### Action item
Among the entries that follow, find every line with the word "zeros" and list it.

Collected data entries
========================
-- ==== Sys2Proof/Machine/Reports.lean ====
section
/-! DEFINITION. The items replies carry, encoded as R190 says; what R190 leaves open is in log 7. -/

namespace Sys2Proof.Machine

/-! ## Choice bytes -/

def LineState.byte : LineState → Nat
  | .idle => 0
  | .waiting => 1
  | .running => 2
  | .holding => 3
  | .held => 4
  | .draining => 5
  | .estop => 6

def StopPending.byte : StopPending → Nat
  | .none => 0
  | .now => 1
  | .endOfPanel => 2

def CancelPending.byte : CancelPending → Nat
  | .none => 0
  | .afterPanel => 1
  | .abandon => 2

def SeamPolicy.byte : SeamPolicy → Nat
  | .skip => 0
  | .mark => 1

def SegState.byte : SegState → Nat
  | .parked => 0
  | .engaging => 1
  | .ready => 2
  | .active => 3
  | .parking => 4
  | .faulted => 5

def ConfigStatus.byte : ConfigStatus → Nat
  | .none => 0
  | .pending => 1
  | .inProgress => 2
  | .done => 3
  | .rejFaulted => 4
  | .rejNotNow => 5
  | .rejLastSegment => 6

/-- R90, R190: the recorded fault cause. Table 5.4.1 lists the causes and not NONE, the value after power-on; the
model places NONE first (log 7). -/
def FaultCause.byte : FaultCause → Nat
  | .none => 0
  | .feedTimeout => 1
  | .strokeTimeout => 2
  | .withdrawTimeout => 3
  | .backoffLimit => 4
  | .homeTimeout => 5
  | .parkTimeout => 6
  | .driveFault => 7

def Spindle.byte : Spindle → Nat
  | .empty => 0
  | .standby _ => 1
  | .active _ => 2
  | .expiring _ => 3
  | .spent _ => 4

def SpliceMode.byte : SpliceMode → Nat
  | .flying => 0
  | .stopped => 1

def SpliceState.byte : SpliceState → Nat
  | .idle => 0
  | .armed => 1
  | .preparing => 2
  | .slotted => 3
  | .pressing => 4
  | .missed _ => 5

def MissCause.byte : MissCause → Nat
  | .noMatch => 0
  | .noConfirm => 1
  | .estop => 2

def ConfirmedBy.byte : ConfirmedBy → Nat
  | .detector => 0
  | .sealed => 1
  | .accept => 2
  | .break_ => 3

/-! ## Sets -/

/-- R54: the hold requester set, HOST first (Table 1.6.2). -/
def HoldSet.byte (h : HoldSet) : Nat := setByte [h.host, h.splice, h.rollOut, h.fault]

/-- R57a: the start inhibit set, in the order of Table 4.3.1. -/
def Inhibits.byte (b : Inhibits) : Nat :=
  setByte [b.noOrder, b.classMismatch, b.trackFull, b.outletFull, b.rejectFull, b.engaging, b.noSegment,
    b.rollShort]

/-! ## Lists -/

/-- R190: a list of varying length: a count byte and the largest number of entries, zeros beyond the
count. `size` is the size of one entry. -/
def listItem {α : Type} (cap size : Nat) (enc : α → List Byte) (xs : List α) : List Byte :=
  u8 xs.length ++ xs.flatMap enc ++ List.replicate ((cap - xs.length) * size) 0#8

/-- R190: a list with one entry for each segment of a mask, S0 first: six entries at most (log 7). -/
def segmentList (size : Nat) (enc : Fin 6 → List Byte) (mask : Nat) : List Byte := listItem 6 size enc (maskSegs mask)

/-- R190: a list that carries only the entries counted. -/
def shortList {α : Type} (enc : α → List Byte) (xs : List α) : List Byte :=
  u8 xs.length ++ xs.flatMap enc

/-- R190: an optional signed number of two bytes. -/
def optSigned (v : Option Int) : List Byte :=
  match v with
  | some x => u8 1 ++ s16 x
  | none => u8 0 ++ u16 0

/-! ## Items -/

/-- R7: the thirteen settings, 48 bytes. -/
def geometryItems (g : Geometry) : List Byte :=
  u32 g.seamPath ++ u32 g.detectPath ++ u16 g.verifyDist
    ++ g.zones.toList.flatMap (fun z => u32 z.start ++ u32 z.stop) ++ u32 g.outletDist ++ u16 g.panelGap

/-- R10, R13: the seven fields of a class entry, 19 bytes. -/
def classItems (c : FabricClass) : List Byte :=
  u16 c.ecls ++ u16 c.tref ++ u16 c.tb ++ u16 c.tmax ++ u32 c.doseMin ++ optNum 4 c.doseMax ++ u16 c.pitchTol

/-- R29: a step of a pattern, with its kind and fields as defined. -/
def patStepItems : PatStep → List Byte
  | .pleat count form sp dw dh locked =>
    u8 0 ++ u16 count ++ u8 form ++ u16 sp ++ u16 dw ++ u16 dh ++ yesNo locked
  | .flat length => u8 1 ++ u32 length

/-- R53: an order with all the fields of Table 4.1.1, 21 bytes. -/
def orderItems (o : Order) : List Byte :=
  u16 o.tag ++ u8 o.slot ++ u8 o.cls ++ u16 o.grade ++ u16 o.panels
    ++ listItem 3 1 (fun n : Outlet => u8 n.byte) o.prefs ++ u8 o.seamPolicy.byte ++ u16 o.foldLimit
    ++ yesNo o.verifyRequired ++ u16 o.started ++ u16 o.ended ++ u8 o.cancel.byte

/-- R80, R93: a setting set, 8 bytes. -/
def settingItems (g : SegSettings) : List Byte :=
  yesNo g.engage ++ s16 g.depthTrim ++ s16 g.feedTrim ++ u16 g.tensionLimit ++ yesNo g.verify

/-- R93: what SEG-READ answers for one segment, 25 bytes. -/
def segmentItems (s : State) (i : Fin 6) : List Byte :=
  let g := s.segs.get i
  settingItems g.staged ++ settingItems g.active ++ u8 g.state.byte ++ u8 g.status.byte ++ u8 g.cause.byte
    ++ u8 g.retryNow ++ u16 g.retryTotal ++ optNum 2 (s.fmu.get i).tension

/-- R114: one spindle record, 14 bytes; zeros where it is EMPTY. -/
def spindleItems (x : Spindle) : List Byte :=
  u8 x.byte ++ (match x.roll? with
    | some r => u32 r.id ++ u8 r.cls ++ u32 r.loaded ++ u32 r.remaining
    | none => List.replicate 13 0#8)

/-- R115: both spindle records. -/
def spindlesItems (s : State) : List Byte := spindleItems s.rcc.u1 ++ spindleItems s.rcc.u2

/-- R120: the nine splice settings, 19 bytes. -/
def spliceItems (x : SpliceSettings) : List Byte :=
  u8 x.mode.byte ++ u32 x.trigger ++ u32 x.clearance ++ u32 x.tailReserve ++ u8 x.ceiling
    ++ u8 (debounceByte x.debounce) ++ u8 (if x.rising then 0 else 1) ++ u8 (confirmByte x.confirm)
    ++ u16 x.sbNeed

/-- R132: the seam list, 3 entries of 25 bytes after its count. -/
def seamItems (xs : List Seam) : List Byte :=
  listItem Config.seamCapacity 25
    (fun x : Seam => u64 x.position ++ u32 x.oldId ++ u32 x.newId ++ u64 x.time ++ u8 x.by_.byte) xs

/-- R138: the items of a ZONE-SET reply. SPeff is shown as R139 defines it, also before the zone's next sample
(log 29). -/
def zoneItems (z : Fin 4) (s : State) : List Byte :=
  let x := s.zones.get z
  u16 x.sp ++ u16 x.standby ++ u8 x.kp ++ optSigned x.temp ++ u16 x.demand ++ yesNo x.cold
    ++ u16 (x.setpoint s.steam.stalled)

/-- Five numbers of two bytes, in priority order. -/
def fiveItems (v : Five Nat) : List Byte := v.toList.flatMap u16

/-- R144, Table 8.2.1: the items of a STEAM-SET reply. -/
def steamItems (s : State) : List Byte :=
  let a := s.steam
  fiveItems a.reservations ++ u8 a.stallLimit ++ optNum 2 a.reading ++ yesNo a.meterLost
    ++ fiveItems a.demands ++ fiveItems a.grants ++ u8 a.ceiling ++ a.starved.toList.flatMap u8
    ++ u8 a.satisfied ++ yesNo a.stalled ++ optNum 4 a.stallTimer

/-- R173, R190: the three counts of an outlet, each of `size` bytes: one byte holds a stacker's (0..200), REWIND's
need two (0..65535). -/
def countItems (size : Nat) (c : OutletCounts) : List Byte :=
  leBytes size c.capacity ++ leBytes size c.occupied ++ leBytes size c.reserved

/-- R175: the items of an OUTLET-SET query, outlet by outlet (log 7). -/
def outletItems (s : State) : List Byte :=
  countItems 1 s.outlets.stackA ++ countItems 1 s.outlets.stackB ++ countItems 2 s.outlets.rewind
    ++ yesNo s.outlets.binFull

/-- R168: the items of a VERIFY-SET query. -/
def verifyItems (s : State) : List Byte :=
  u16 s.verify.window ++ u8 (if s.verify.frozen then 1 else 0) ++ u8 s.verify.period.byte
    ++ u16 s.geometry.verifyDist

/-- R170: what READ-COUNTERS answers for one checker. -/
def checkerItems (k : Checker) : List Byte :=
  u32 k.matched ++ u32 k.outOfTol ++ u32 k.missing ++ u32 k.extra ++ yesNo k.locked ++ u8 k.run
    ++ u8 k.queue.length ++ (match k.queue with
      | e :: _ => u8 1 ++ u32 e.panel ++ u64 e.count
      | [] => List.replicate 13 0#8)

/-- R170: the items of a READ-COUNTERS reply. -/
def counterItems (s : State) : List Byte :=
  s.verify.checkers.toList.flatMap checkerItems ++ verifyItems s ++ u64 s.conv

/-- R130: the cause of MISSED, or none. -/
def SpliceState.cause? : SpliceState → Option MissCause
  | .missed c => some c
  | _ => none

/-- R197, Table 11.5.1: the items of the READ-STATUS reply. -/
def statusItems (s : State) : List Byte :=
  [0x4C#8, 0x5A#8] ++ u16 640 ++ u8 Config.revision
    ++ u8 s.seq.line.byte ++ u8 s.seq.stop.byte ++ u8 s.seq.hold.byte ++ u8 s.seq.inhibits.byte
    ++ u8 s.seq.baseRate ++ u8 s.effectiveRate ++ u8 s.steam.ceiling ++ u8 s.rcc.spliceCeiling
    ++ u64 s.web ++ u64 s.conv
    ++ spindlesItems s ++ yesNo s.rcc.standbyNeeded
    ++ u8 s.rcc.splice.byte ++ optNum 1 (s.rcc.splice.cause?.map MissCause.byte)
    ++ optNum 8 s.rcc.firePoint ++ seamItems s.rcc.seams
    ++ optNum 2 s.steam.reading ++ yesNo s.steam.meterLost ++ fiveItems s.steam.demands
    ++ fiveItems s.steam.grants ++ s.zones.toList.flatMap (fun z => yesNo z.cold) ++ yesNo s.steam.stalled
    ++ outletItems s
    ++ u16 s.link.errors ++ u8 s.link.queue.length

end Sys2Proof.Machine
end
========================
### Response to the exercise
/-- R190: a list of varying length: a count byte and the largest number of entries, zeros beyond the
/-- R114: one spindle record, 14 bytes; zeros where it is EMPTY. -/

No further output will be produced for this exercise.